→ The problem:
Of all the entries below, retype only the lines from the one with "have hle : s.sp.toNat ≤ 16 := hinv.sp_le" through the one with "(hvf : c.vfwr", exactly as they appear.

→ Provided data:
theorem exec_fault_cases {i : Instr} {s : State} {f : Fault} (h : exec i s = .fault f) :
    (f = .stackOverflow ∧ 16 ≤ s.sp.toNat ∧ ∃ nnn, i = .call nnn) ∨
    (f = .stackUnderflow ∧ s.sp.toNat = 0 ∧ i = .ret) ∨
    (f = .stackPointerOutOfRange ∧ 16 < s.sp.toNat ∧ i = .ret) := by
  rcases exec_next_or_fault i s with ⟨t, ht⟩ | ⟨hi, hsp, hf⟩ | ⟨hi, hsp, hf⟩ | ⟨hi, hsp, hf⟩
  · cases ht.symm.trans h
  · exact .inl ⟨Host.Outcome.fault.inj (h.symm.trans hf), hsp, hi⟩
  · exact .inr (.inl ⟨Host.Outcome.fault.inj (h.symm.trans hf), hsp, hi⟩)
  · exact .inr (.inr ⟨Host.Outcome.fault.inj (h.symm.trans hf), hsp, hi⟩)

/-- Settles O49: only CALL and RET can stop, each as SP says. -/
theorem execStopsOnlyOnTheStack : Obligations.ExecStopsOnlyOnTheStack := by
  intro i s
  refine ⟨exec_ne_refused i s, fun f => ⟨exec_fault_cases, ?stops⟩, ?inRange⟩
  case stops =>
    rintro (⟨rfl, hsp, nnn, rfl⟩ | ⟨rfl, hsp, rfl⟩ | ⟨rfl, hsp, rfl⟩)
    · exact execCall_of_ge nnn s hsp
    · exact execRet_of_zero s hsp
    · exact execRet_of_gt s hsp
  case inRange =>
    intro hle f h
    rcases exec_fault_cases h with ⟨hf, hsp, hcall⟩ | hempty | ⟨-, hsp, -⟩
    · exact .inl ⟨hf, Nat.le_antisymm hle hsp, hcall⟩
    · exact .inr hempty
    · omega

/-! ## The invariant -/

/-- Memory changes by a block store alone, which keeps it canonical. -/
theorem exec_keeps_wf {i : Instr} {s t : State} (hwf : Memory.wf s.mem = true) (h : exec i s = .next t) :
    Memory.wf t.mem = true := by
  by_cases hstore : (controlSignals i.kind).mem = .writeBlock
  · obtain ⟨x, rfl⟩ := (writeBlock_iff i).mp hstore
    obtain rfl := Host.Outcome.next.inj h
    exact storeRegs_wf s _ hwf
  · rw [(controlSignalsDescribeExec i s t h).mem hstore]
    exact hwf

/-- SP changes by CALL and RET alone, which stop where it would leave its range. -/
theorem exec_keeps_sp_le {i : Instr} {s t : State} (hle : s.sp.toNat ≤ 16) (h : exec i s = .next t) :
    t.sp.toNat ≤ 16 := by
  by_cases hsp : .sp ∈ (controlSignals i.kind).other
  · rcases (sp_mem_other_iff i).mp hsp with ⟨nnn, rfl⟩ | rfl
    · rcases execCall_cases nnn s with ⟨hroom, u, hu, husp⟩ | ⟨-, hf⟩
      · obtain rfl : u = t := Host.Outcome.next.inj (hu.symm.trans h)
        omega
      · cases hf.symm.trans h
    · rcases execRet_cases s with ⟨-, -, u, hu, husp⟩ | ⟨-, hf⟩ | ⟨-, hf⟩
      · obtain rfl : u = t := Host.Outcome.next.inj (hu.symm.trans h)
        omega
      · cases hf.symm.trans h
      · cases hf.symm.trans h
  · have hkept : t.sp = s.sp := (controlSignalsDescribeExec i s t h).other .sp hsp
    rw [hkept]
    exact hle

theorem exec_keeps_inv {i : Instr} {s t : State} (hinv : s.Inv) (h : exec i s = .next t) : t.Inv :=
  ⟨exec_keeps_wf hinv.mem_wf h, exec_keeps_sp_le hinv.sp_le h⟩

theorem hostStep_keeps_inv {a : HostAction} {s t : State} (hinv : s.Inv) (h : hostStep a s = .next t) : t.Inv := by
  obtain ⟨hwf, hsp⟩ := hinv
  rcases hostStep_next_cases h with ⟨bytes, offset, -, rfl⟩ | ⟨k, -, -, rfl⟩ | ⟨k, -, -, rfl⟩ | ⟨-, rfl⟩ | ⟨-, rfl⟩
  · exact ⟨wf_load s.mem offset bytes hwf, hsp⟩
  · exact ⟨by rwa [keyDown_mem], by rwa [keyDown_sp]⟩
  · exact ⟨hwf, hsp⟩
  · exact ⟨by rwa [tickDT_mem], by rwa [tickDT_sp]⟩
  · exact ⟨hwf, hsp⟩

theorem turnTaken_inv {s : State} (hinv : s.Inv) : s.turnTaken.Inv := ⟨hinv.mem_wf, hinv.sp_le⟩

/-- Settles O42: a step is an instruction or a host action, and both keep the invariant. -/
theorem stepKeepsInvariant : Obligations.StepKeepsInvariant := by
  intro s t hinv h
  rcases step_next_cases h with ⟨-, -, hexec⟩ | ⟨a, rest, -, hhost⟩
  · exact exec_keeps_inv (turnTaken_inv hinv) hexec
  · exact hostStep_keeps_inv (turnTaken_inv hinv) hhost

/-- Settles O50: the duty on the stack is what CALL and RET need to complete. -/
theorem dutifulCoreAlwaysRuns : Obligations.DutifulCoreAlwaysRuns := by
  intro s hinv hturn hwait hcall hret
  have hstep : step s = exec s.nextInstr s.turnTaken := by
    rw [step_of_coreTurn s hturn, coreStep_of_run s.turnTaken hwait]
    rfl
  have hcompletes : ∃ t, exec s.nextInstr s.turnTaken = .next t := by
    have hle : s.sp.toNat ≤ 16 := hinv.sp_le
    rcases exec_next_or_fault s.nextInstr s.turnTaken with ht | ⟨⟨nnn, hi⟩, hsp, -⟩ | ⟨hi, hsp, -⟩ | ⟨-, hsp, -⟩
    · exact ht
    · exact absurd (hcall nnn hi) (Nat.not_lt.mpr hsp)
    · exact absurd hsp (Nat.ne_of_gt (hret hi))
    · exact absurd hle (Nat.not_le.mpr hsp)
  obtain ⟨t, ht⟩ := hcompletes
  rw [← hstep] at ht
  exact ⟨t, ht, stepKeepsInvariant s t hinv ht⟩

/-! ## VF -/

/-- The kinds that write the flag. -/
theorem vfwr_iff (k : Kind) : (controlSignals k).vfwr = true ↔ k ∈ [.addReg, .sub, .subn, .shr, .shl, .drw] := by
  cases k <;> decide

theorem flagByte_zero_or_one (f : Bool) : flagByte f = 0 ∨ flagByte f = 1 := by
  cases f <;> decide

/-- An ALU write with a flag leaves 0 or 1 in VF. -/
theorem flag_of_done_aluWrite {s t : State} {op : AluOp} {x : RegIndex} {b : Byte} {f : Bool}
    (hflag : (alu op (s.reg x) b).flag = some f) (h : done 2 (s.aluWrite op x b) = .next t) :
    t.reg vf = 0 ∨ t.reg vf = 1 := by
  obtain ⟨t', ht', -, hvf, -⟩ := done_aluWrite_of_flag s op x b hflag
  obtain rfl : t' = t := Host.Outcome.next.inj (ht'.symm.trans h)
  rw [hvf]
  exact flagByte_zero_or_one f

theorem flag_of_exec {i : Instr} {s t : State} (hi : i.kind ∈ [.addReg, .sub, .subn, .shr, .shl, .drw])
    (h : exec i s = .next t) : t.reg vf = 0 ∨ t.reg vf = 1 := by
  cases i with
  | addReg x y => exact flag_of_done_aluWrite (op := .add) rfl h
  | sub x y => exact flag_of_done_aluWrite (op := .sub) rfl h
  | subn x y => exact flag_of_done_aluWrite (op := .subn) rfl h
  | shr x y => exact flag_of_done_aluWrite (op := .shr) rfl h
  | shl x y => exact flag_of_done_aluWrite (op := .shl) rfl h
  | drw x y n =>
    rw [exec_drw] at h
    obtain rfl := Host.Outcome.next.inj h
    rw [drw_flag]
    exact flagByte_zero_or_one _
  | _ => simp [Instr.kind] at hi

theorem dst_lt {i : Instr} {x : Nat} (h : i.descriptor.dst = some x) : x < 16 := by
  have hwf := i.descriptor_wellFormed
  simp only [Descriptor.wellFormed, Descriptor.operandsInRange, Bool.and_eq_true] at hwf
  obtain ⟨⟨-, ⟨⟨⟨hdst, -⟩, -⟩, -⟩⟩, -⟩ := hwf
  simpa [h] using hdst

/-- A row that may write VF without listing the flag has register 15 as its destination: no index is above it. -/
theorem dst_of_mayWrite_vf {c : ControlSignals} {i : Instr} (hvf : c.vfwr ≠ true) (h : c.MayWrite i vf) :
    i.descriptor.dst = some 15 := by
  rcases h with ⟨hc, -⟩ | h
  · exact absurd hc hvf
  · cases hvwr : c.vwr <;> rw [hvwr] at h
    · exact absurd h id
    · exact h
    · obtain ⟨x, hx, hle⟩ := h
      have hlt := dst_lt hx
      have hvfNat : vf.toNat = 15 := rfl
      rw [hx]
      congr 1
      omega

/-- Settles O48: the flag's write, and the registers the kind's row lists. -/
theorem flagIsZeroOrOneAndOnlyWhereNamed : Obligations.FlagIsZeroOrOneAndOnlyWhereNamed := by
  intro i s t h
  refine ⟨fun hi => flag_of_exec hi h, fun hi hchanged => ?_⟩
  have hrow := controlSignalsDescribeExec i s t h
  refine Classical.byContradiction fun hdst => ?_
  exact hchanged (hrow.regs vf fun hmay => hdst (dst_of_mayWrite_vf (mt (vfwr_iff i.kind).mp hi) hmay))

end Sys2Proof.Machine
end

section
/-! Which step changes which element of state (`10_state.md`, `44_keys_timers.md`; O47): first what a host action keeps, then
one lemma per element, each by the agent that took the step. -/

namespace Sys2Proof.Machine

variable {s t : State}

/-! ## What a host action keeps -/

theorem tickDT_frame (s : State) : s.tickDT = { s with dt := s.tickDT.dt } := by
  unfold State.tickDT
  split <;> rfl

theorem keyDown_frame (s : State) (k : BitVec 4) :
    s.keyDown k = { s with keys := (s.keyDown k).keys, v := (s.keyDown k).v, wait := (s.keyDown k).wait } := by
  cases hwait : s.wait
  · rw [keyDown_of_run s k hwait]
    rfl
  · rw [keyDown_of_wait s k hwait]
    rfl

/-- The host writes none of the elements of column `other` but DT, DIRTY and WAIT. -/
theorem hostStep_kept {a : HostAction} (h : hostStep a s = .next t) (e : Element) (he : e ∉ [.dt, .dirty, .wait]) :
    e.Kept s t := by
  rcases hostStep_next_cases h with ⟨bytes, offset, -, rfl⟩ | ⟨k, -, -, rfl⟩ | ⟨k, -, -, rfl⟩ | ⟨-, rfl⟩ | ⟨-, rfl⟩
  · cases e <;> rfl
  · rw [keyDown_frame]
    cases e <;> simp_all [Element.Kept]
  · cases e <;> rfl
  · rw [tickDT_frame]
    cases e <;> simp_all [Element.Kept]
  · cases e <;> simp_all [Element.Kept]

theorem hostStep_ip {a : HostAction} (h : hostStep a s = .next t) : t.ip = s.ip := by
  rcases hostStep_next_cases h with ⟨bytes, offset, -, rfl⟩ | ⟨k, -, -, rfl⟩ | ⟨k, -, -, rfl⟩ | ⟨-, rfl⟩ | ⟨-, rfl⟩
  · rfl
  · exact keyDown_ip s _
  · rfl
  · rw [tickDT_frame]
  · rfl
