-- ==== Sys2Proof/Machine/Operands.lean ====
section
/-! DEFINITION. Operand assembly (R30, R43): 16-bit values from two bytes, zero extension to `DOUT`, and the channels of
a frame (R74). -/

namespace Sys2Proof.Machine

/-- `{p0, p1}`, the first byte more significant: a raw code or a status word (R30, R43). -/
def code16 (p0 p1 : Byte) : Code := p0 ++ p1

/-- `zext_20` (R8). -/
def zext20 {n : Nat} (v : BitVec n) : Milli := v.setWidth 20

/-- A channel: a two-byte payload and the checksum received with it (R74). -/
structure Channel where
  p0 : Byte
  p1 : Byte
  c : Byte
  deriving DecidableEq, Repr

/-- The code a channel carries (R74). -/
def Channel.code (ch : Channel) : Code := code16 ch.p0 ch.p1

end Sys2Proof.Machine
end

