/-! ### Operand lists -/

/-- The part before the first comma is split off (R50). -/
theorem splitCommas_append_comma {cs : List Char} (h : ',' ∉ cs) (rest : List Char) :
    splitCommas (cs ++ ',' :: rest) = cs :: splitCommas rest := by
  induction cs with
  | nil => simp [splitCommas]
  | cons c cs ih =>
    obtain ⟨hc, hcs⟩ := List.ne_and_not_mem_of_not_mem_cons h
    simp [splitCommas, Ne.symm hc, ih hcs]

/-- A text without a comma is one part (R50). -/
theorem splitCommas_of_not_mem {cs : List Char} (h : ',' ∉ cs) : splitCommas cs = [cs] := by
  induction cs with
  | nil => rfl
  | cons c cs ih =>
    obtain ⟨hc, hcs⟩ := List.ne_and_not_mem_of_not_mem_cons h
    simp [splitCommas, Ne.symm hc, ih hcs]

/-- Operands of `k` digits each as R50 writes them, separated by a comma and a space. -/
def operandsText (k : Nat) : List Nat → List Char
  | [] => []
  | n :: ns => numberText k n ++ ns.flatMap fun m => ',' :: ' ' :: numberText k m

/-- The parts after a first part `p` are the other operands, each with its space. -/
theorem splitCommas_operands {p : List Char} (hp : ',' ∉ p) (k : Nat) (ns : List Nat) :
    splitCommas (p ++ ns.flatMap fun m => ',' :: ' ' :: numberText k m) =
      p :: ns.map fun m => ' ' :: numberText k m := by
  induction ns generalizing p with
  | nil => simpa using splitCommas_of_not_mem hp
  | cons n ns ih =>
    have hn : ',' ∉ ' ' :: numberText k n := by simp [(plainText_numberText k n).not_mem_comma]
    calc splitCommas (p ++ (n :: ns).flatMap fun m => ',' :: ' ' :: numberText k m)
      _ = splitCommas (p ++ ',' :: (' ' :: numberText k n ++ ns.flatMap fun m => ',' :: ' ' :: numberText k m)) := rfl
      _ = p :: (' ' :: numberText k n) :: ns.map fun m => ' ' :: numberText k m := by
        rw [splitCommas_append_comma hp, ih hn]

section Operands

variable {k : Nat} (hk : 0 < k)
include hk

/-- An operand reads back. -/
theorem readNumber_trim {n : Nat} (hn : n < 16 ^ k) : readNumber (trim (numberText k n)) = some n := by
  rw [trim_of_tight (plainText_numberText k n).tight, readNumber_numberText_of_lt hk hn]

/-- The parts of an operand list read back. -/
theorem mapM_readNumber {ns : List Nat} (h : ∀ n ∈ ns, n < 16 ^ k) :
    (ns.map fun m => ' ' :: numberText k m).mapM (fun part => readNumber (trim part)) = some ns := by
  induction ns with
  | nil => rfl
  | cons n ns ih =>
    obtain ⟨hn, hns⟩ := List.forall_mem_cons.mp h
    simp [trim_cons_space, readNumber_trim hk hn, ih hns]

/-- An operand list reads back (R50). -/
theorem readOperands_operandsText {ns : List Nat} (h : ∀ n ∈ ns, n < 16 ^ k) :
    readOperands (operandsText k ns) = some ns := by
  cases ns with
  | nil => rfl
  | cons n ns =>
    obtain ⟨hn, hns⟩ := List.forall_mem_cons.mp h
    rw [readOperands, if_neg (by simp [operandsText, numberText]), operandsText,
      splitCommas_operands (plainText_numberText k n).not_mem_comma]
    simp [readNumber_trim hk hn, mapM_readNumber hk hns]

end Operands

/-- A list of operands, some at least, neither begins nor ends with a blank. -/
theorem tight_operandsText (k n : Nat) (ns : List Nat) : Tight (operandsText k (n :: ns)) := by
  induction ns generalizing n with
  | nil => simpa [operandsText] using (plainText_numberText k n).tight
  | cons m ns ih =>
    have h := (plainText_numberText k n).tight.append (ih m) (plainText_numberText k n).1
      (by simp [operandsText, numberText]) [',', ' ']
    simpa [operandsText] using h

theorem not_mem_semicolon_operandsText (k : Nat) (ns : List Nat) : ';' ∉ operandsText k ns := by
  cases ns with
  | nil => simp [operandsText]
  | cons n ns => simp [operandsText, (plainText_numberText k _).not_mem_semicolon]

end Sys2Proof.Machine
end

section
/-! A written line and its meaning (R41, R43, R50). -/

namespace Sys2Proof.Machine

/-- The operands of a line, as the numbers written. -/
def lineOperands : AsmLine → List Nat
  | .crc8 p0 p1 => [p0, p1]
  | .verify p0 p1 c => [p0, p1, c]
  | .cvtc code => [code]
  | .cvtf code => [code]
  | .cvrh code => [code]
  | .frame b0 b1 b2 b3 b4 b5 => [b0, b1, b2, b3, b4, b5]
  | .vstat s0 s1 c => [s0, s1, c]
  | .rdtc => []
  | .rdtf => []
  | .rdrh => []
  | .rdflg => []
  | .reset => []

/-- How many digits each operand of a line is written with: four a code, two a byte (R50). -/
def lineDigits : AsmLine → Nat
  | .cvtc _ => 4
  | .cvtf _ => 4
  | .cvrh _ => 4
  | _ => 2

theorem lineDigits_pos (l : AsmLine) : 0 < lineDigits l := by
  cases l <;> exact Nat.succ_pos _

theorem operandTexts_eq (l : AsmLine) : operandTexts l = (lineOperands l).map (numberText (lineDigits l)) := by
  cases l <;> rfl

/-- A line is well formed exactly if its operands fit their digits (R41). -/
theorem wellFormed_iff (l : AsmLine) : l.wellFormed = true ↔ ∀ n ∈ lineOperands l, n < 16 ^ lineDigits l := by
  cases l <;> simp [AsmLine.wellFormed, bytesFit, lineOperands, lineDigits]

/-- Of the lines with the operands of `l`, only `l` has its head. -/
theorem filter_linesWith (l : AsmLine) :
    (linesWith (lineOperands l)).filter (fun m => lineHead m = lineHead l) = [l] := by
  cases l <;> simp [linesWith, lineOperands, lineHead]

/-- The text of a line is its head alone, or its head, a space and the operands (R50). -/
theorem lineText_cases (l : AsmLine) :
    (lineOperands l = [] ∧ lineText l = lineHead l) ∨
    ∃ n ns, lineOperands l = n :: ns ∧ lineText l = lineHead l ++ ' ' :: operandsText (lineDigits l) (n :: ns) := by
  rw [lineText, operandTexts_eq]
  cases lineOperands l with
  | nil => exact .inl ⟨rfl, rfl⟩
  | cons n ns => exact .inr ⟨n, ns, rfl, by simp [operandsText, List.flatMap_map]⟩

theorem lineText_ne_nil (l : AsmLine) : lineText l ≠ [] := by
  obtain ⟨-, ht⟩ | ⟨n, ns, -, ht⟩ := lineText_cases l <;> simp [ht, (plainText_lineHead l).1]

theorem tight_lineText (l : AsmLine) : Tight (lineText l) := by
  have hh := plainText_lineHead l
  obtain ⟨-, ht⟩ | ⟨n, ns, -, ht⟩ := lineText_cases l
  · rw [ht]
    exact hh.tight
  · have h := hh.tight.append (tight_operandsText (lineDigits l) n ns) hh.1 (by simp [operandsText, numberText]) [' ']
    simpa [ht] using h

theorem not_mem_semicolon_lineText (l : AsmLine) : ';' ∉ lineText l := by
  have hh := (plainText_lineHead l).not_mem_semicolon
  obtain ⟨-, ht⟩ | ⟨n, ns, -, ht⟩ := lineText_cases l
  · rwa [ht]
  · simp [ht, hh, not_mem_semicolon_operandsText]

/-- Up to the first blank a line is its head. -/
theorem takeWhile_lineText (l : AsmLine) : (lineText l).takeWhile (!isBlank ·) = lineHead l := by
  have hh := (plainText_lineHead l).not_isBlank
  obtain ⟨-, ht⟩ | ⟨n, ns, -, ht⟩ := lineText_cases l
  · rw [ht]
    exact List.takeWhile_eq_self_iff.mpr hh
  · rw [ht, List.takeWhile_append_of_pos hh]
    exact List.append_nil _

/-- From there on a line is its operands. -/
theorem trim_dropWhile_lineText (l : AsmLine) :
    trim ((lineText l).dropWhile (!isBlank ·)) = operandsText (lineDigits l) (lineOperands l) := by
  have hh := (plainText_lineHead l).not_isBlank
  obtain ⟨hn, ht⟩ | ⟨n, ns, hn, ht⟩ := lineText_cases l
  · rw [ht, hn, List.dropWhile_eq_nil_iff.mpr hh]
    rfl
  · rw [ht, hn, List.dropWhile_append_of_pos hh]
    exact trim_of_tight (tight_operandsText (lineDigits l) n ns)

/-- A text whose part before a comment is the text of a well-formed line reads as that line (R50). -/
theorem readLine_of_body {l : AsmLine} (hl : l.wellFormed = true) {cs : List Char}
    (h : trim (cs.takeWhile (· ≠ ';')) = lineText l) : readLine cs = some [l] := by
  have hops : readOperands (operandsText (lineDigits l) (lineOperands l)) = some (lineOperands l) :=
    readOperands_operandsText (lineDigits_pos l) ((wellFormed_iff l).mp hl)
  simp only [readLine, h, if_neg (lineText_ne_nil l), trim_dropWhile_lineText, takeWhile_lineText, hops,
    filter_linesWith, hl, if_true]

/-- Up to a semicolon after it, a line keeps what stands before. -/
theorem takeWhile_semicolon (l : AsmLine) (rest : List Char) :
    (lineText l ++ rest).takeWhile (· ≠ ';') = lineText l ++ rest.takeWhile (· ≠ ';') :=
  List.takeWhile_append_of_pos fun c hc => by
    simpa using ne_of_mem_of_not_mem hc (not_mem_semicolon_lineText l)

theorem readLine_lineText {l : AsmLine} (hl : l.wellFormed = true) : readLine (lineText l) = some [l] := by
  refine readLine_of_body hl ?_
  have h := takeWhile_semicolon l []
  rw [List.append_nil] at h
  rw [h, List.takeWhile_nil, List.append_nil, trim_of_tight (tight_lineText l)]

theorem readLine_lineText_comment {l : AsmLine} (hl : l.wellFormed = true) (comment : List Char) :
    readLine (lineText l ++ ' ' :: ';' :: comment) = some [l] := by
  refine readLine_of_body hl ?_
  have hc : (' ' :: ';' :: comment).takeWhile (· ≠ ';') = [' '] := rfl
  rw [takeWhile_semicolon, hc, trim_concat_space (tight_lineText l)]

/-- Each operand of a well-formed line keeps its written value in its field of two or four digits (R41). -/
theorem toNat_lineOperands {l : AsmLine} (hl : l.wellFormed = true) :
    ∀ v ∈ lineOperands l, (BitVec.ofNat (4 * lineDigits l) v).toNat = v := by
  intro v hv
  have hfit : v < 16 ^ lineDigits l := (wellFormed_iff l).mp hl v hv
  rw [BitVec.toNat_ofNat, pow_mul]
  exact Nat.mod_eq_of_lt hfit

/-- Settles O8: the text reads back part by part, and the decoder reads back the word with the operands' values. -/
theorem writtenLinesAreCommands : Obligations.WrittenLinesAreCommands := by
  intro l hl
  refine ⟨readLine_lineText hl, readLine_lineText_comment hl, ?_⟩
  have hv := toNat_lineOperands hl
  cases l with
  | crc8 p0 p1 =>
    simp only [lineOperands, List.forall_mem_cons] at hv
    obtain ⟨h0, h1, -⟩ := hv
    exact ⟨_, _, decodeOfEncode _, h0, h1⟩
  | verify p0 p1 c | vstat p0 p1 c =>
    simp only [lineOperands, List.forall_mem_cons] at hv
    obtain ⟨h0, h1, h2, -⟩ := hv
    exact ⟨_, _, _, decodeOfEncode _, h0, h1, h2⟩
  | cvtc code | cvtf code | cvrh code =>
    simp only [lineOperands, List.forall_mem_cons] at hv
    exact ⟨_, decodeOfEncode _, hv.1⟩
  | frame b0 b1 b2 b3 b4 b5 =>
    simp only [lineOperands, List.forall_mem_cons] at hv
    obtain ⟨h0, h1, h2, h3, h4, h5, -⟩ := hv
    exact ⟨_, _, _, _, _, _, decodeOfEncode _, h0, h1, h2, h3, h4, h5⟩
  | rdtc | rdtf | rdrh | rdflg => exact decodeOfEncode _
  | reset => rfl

→ Written response:
    have hle : s.sp.toNat ≤ 16 := hinv.sp_le
    rcases exec_next_or_fault s.nextInstr s.turnTaken with ht | ⟨⟨nnn, hi⟩, hsp, -⟩ | ⟨hi, hsp, -⟩ | ⟨-, hsp, -⟩
    · exact ht
    · exact absurd (hcall nnn hi) (Nat.not_lt.mpr hsp)
    · exact absurd hsp (Nat.ne_of_gt (hret hi))
    · exact absurd hle (Nat.not_le.mpr hsp)
  obtain ⟨t, ht⟩ := hcompletes
  rw [← hstep] at ht
  exact ⟨t, ht, stepKeepsInvariant s t hinv ht⟩

/-! ## VF -/

/-- The kinds that write the flag. -/
theorem vfwr_iff (k : Kind) : (controlSignals k).vfwr = true ↔ k ∈ [.addReg, .sub, .subn, .shr, .shl, .drw] := by
  cases k <;> decide

theorem flagByte_zero_or_one (f : Bool) : flagByte f = 0 ∨ flagByte f = 1 := by
  cases f <;> decide

/-- An ALU write with a flag leaves 0 or 1 in VF. -/
theorem flag_of_done_aluWrite {s t : State} {op : AluOp} {x : RegIndex} {b : Byte} {f : Bool}
    (hflag : (alu op (s.reg x) b).flag = some f) (h : done 2 (s.aluWrite op x b) = .next t) :
    t.reg vf = 0 ∨ t.reg vf = 1 := by
  obtain ⟨t', ht', -, hvf, -⟩ := done_aluWrite_of_flag s op x b hflag
  obtain rfl : t' = t := Host.Outcome.next.inj (ht'.symm.trans h)
  rw [hvf]
  exact flagByte_zero_or_one f

theorem flag_of_exec {i : Instr} {s t : State} (hi : i.kind ∈ [.addReg, .sub, .subn, .shr, .shl, .drw])
    (h : exec i s = .next t) : t.reg vf = 0 ∨ t.reg vf = 1 := by
  cases i with
  | addReg x y => exact flag_of_done_aluWrite (op := .add) rfl h
  | sub x y => exact flag_of_done_aluWrite (op := .sub) rfl h
  | subn x y => exact flag_of_done_aluWrite (op := .subn) rfl h
  | shr x y => exact flag_of_done_aluWrite (op := .shr) rfl h
  | shl x y => exact flag_of_done_aluWrite (op := .shl) rfl h
  | drw x y n =>
    rw [exec_drw] at h
    obtain rfl := Host.Outcome.next.inj h
    rw [drw_flag]
    exact flagByte_zero_or_one _
  | _ => simp [Instr.kind] at hi

theorem dst_lt {i : Instr} {x : Nat} (h : i.descriptor.dst = some x) : x < 16 := by
  have hwf := i.descriptor_wellFormed
  simp only [Descriptor.wellFormed, Descriptor.operandsInRange, Bool.and_eq_true] at hwf
  obtain ⟨⟨-, ⟨⟨⟨hdst, -⟩, -⟩, -⟩⟩, -⟩ := hwf
  simpa [h] using hdst

/-- A row that may write VF without listing the flag has register 15 as its destination: no index is above it. -/
theorem dst_of_mayWrite_vf {c : ControlSignals} {i : Instr} (hvf : c.vfwr ≠ true) (h : c.MayWrite i vf) :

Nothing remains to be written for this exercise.